[Saved data entries]
-- ==== Sys2Proof/Machine/Copy.lean ====
section
/-! DEFINITION. Copy engines (R124 to R145, R150): commands, segments, conversion, fingerprint, counters, SHAPE, WAITC, DRAIN, and the
migration copy of PAGEMV (R116 to R118). -/
namespace Sys2Proof.Machine

/-! ### The microword (R129) -/

def mwOf (mw : Micro) : Nat := match mw with | none => 0 | some v => v.val
def mwShp (m : Nat) : Nat := m / 2 ^ 20 % 16
def mwWalk (m : Nat) : Bool := m / 2 ^ 19 % 2 == 1
def mwGix (m : Nat) : Nat := m / 2 ^ 17 % 4
def mwSix (m : Nat) : Nat := m / 2 ^ 15 % 4
def mwCv (m : Nat) : Bool := m / 2 ^ 14 % 2 == 1
def mwCfmt (m : Nat) : Nat := m / 2 ^ 9 % 32
def mwTr (m : Nat) : Nat := m / 2 ^ 7 % 4
def mwFp (m : Nat) : Bool := m / 64 % 2 == 1
def mwCmp (m : Nat) : Bool := m / 32 % 2 == 1
def mwShd (m : Nat) : Bool := m / 16 % 2 == 1
/-- Index width in bytes of a code of gix, six or tr. -/
def widthOf (c : Nat) : Nat := match c with | 1 => 1 | 2 => 2 | _ => 4

/-! ### Fingerprint (R138) -/

def crcBit (c : W64) : W64 := if c.toNat % 2 = 1 then (c >>> 1) ^^^ 0xC96C5795D7870F42 else c >>> 1
def crcByte (c : W64) (b : Byte) : W64 := (List.range 8).foldl (fun c _ => crcBit c) (c ^^^ b.zeroExtend 64)
/-- The register after more bytes of the stream; it starts at all ones and the fingerprint is its complement. -/
def crcBytes (c : W64) (b : List Byte) : W64 := b.foldl crcByte c

/-! ### Shape records (R132 to R134) -/

def shapeOf (r : List Byte) : Option ShapeRec :=
  let c := fun i => field r (4 + 4 * i) 4
  let ok := field r 0 1 ≤ 6 ∧ zeros r 1 3 ∧ zeros r 20 4 ∧ zeros r 56 8 ∧ (List.range 4).all (fun i => decide (1 ≤ c i) && decide (c i ≤ 65536))
    ∧ 2 ^ field r 0 1 * c 0 * c 1 * c 2 * c 3 ≤ 2 ^ 28
  let st := fun i => BitVec.ofNat 64 (field r (24 + 8 * i) 8)
  if ok then some ⟨field r 0 1, c 0, c 1, c 2, c 3, st 0, st 1, st 2, st 3⟩ else none
def ShapeRec.bytes (x : ShapeRec) : Nat := 2 ^ x.elog * x.c0 * x.c1 * x.c2 * x.c3

def shapeEffect (s : State) (a : Fin 64) (k : Fin 16) : Res :=
  let va := s.me.sreg a.val
  if va.toNat % 64 ≠ 0 then fault alignment 0 va else
  match s.readVa .load va 64 with
  | .stop r => r
  | .ok (b, _, p) =>
    match shapeOf b with
    | none => fault invalidOperand
    | some x => .ok ((s.countSpan va 64).setMe { s.me with shapes := tset s.me.shapes k.val x, shapeOld := tset s.me.shapeOld k.val (s.me.bid, tget s.me.shapes k.val), shapeAt := tset s.me.shapeAt k.val (s.clk + s.loadLatency p) })
def execShape (a : Fin 64) (k : Fin 16) (l : Lent) (s : State) := meaning (.shape a k l) 1 s (shapeEffect s a k)
/-- A command that names an entry waits until its SHAPE has written it (R133). -/
def State.shapeLate (s : State) (k : Nat) : Bool := s.waitsFor (decide (s.clk < tgetD s.me.shapeAt k 0))
/-- The entry as a bundle reads it: a SHAPE of the same bundle is not visible to it (R25). DEDUCED: assumption 131. -/
def Core.shape (k : Core) (n : Nat) : Option ShapeRec := match tget k.shapeOld n with
  | some o => if o.1 = k.bid then o.2 else tget k.shapes n
  | none => tget k.shapes n

/-! ### Acceptance (R124, R136) -/

/-- Commands of a channel that still hold an entry of its queue: a command holds its entry until it is done. DESIGN CHOICE: assumption 143. -/
def queued (l : List CopyCmd) : Nat := (l.filter fun m => !m.done).length
def CopyCmd.ctx (m : CopyCmd) (s : State) : Ctx := s.ctxOf m.core m.part m.priv m.coop
/-- Source access of a command: an HBF window only in the L-slot form (R126). -/
def CopyCmd.acc (m : CopyCmd) : Acc := .src (!m.wform)

/-- The base of the unloaded time (R131): everything but the beats. -/
def State.copyBase (s : State) (m : CopyCmd) : Nat :=
  if m.total = 0 then 24 else
  match m.kind with
  | .page _ => 24 + s.placeWait (dieOfCore m.core) (.phys (s.fabric m.src.toNat)) + s.placeWait (dieOfCore m.core) (.phys (s.fabric m.dst.toNat))
  | _ =>
    let x := m.ctx s
    let ls := s.tierOf x m.acc m.src
    let ld := match m.kind with | .fifo _ => 0 | _ => s.tierOf x (if mwCmp m.mw then .src false else .dst (mwShd m.mw)) m.dst
    let table := 40 + s.tierOf x (.src false) m.c
    let slice := match m.shape with | some h => 2 ^ h.elog * h.c0 * h.c1 / 64 | none => 0
    24 + ls + ld + (if mwWalk m.mw then 8 else 0) + (if mwGix m.mw ≠ 0 then table else 0) + (if mwSix m.mw ≠ 0 then table else 0)
      + (if mwCv m.mw then 12 else 0) + (if mwTr m.mw ≠ 0 then 16 + slice else 0) + (if mwFp m.mw then 16 else 0)
      + (if mwCmp m.mw then 16 else 0) + (if mwShd m.mw then 4 else 0)

/-- The engine has a next step of a command on the agenda. -/
def State.copyDue (s : State) (q id : Nat) : Bool := s.agenda.any fun e => e.2 == .copySegment q id || e.2 == .pagemvCopyComplete q id
/-- Start the first commands of a channel, four at once (R125), or start them again where they stopped (R151, R382); those of a partition that
does not run hold up none, and one of them that has a segment under way finishes it. -/
def State.startCopies (s : State) (q h : Nat) : State :=
  let x := s.quad q
  let l := tgetD x.chans h []
  let runs := fun (m : CopyCmd) => s.quadRuns q m.part
  let first := ((l.filter fun m => !m.done && runs m).take 4).map (·.id)
  let begins := l.filter fun m => first.contains m.id && !s.copyDue q m.id
  let s := s.setQuad q { x with chans := tset x.chans h (l.map fun m => if m.done then m else { m with active := first.contains m.id || (m.active && !runs m) }) }
  begins.foldl (fun s m => s.schedule (s.copyBase m) (.copySegment q m.id)) s
/-- Start the copies of every channel of a quad that stand still. -/
def State.kickCopies (s : State) (q : Nat) : State := (s.quad q).chans.foldl (fun (s : State) (h : Nat × List CopyCmd) => s.startCopies q h.1) s

/-- Accept a command of the current core, or hold its bundle while the channel's queue is full. -/
def State.accept (s : State) (h : Nat) (m : CopyCmd) : Res :=
  let q := s.quad s.myQuad
  let l := tgetD q.chans h []
  if 32 ≤ queued l then .hold s
  else
    let m := { m with id := s.nextId }
    let s := { s with nextId := s.nextId + 1 }
    let s := s.setQuad s.myQuad { q with chans := tset q.chans h (l ++ [m]) }
    .ok ((s.order s.cur h m.id m.inc).startCopies s.myQuad h)

/-- A copy command at issue (R136). -/
def copyEffect (s : State) (kind : CopyKind) (wform : Bool) (dst src c : W64) (inc : Fin 16) (h : Fin 8) (mw : Micro) : Res :=
  let k := s.me
  let m := mwOf mw
  let sh := if mwWalk m then k.shape (mwShp m) else none
  if mwWalk m && s.shapeLate (mwShp m) then .hold s
  else if mwWalk m && sh.isNone then fault invalidOperand
  else if !mwWalk m ∧ 2 ^ 28 < c.toNat then fault invalidOperand
  else if mwCv m ∧ c.toNat % 64 ≠ 0 then fault invalidOperand
  else if (match sh with
      | some x => decide (mwTr m ≠ 0) && (decide (widthOf (mwTr m) ≠ 2 ^ x.elog) || decide (65536 < 2 ^ x.elog * x.c0 * x.c1))
      | none => false) then fault invalidOperand
  else if (match kind, sh with
      | .scatter, some x => decide (x.c2 ≠ 1) || decide (x.c3 ≠ 1)
      | _, _ => false) then fault invalidOperand
  else if (kind == .gather && decide (c.toNat % widthOf (mwGix m) ≠ 0)) || (kind == .scatter && decide (c.toNat % widthOf (mwSix m) ≠ 0)) then
    fault alignment 0 c
  else
    let total := match sh with | some x => x.bytes | none => c.toNat
    s.accept h.val ⟨0, s.cur, s.myPart, kind, wform, m, dst, src, c, sh, inc.val, bits k.ctxctl 10 8, k.priv, k.coop, total, 0, 0, [], 0, 0, [], false, {},
      BitVec.allOnes 64, none, false, false, none, k.pc, k.tag⟩
def execCpyIn (a b c : Fin 64) (i : Fin 16) (h : Fin 8) (mw : Micro) (s : State) :=
  meaning (.cpyIn a b c i h mw) 1 s (copyEffect s .cpy false (s.me.sreg a.val) (s.me.sreg b.val) (s.me.sreg c.val) i h mw)
def execCpyOut (a b c : Fin 64) (i : Fin 16) (h : Fin 8) (mw : Micro) (s : State) :=
  meaning (.cpyOut a b c i h mw) 3 s (copyEffect s .cpy true (s.me.sreg a.val) (s.me.sreg b.val) (s.me.sreg c.val) i h mw)
def execCpygIn (a b c : Fin 64) (i : Fin 16) (h : Fin 8) (mw : Micro) (s : State) :=
  meaning (.cpygIn a b c i h mw) 1 s (copyEffect s .gather false (s.me.sreg a.val) (s.me.sreg b.val) (s.me.sreg c.val) i h mw)
def execCpygOut (a b c : Fin 64) (i : Fin 16) (h : Fin 8) (mw : Micro) (s : State) :=
  meaning (.cpygOut a b c i h mw) 3 s (copyEffect s .gather true (s.me.sreg a.val) (s.me.sreg b.val) (s.me.sreg c.val) i h mw)
def execCpysIn (a b c : Fin 64) (i : Fin 16) (h : Fin 8) (mw : Micro) (s : State) :=
  meaning (.cpysIn a b c i h mw) 1 s (copyEffect s .scatter false (s.me.sreg a.val) (s.me.sreg b.val) (s.me.sreg c.val) i h mw)
def execCpysOut (a b c : Fin 64) (i : Fin 16) (h : Fin 8) (mw : Micro) (s : State) :=
  meaning (.cpysOut a b c i h mw) 3 s (copyEffect s .scatter true (s.me.sreg a.val) (s.me.sreg b.val) (s.me.sreg c.val) i h mw)
def execCpyfIn (f : Bool) (b c : Fin 64) (i : Fin 16) (h : Fin 8) (mw : Micro) (s : State) :=
  meaning (.cpyfIn f b c i h mw) 1 s (copyEffect s (.fifo f.toNat) false 0 (s.me.sreg b.val) (s.me.sreg c.val) i h mw)
def execCpyfOut (f : Bool) (b c : Fin 64) (i : Fin 16) (h : Fin 8) (mw : Micro) (s : State) :=
  meaning (.cpyfOut f b c i h mw) 3 s (copyEffect s (.fifo f.toNat) true 0 (s.me.sreg b.val) (s.me.sreg c.val) i h mw)

/-! ### The stream (R136) -/

/-- Entry i1 of an index table, of w bytes; an HBF window holds no table (R98). -/
def State.indexEntry (s : State) (x : Ctx) (m : CopyCmd) (w i : Nat) : Eng Nat :=
  match s.engRead x m.lap (.src false) (m.c + BitVec.ofNat 64 (w * i)) w with
  | .ok s b => .ok s (leNat b)
  | .stop s r => .stop s r

/-- The place in the walk of the element that stands at position q of the stream, under the transpose of R136. -/
def ShapeRec.at_ (h : ShapeRec) (tr : Bool) (q : Nat) : Nat × Nat × Nat × Nat :=
  let slice := h.c0 * h.c1
  let r := q % slice
  let (i0, i1) := if tr then (r / h.c1, r % h.c1) else (r % h.c0, r / h.c0)
  (i0, i1, q / slice % h.c2, q / slice / h.c2)

/-- Source ranges of the elements of a walk at a list of positions; gather entries are read on the way. -/
def State.walkRanges (s : State) (x : Ctx) (m : CopyCmd) (h : ShapeRec) : List Nat → Eng (List (Nat × Nat))
  | [] => .ok s []
  | q :: t =>
    let (i0, i1, i2, i3) := h.at_ (mwTr m.mw ≠ 0) q
    let row : Eng Nat := if mwGix m.mw ≠ 0 then s.indexEntry x m (widthOf (mwGix m.mw)) i1 else .ok s i1
    match row with
    | .stop s w => .stop s w
    | .ok s j =>
      let va := m.src + BitVec.ofNat 64 i0 * h.s0 + BitVec.ofNat 64 j * h.s1 + BitVec.ofNat 64 i2 * h.s2 + BitVec.ofNat 64 i3 * h.s3
      match s.walkRanges x m h t with
      | .stop s w => .stop s w
      | .ok s r => .ok s ((va.toNat, 2 ^ h.elog) :: r)

/-- Stream bytes lo to lo + n − 1 of a command without conversion. -/
def State.streamBytes (s : State) (x : Ctx) (m : CopyCmd) (lo n : Nat) : Eng (List Byte) :=
  match m.shape with
  | none => s.engRead x m.lap m.acc (m.src + BitVec.ofNat 64 lo) n
  | some h =>
    let e := 2 ^ h.elog
    match s.walkRanges x m h ((List.range (n / e)).map (lo / e + ·)) with
    | .stop s w => .stop s w
    | .ok s rs => s.engReads x m.lap m.acc rs

/-- Bytes of the destination that the stream has jumped over before its byte lo. -/
def CopyCmd.jumped (m : CopyCmd) (lo : Nat) : Nat := m.jumps.foldl (fun n j => if j.1 ≤ lo then n + j.2 else n) 0
/-- The destination of n stream bytes from byte lo on, as (address, length). -/
def CopyCmd.ranges (m : CopyCmd) : Nat → Nat → Nat → List (Nat × Nat)
  | 0, _, _ => []
  | f + 1, lo, n =>
    if n = 0 then []
    else
      let k := m.jumps.foldl (fun k j => if lo < j.1 then min k (j.1 - lo) else k) n
      ((m.dst + BitVec.ofNat 64 (lo + m.jumped lo)).toNat, k) :: m.ranges f (lo + k) (n - k)
def CopyCmd.into (m : CopyCmd) (lo n : Nat) : List (Nat × Nat) := m.ranges (m.jumps.length + 1) lo n
/-- A list of bytes cut into the lengths of ranges. -/
def cutAt : List (Nat × Nat) → List Byte → List (Nat × List Byte)
  | [], _ => []
  | (a, n) :: t, b => (a, b.take n) :: cutAt t (b.drop n)
/-- Destination pieces of stream bytes: in place, or row by row under a scatter table. -/
def State.destPieces (s : State) (x : Ctx) (m : CopyCmd) : Nat → Nat → List Byte → Eng (List (Nat × List Byte))
  | 0, _, _ => .ok s []
  | f + 1, lo, b =>
    if b.isEmpty then .ok s []
    else if mwSix m.mw = 0 then .ok s (cutAt (m.into lo b.length) b)
    else match m.shape with
      | none => .ok s []
      | some h =>
        let row := 2 ^ h.elog * h.c0
        match s.indexEntry x m (widthOf (mwSix m.mw)) (lo / row) with
        | .stop s w => .stop s w
        | .ok s j =>
          let n := min b.length (row - lo % row)
          match s.destPieces x m f (lo + n) (b.drop n) with
          | .stop s w => .stop s w
          | .ok s r => .ok s (((m.dst + BitVec.ofNat 64 (j * row + lo % row)).toNat, b.take n) :: r)

/-- The first difference of two byte lists. -/
def firstDiff : List Byte → List Byte → Nat → Option Nat
  | a :: s, b :: t, i => if a = b then firstDiff s t (i + 1) else some i
  | _, _, _ => none

/-! ### Conversion (R137, R202) -/

/-- What maps a byte of a range (R103, R112): its leaf, its physical address, and how many bytes from it on lie in the same page, and in the same
row of a remap window. -/
structure PageView where
  leaf : W64
  pa : Nat
  span : Nat
  deriving DecidableEq, Repr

_REQUIRED ACTION:_
Would you count the lines in the data that include the word "copyDue" and reply with only the number?

_SOLVED EXERCISE:_
2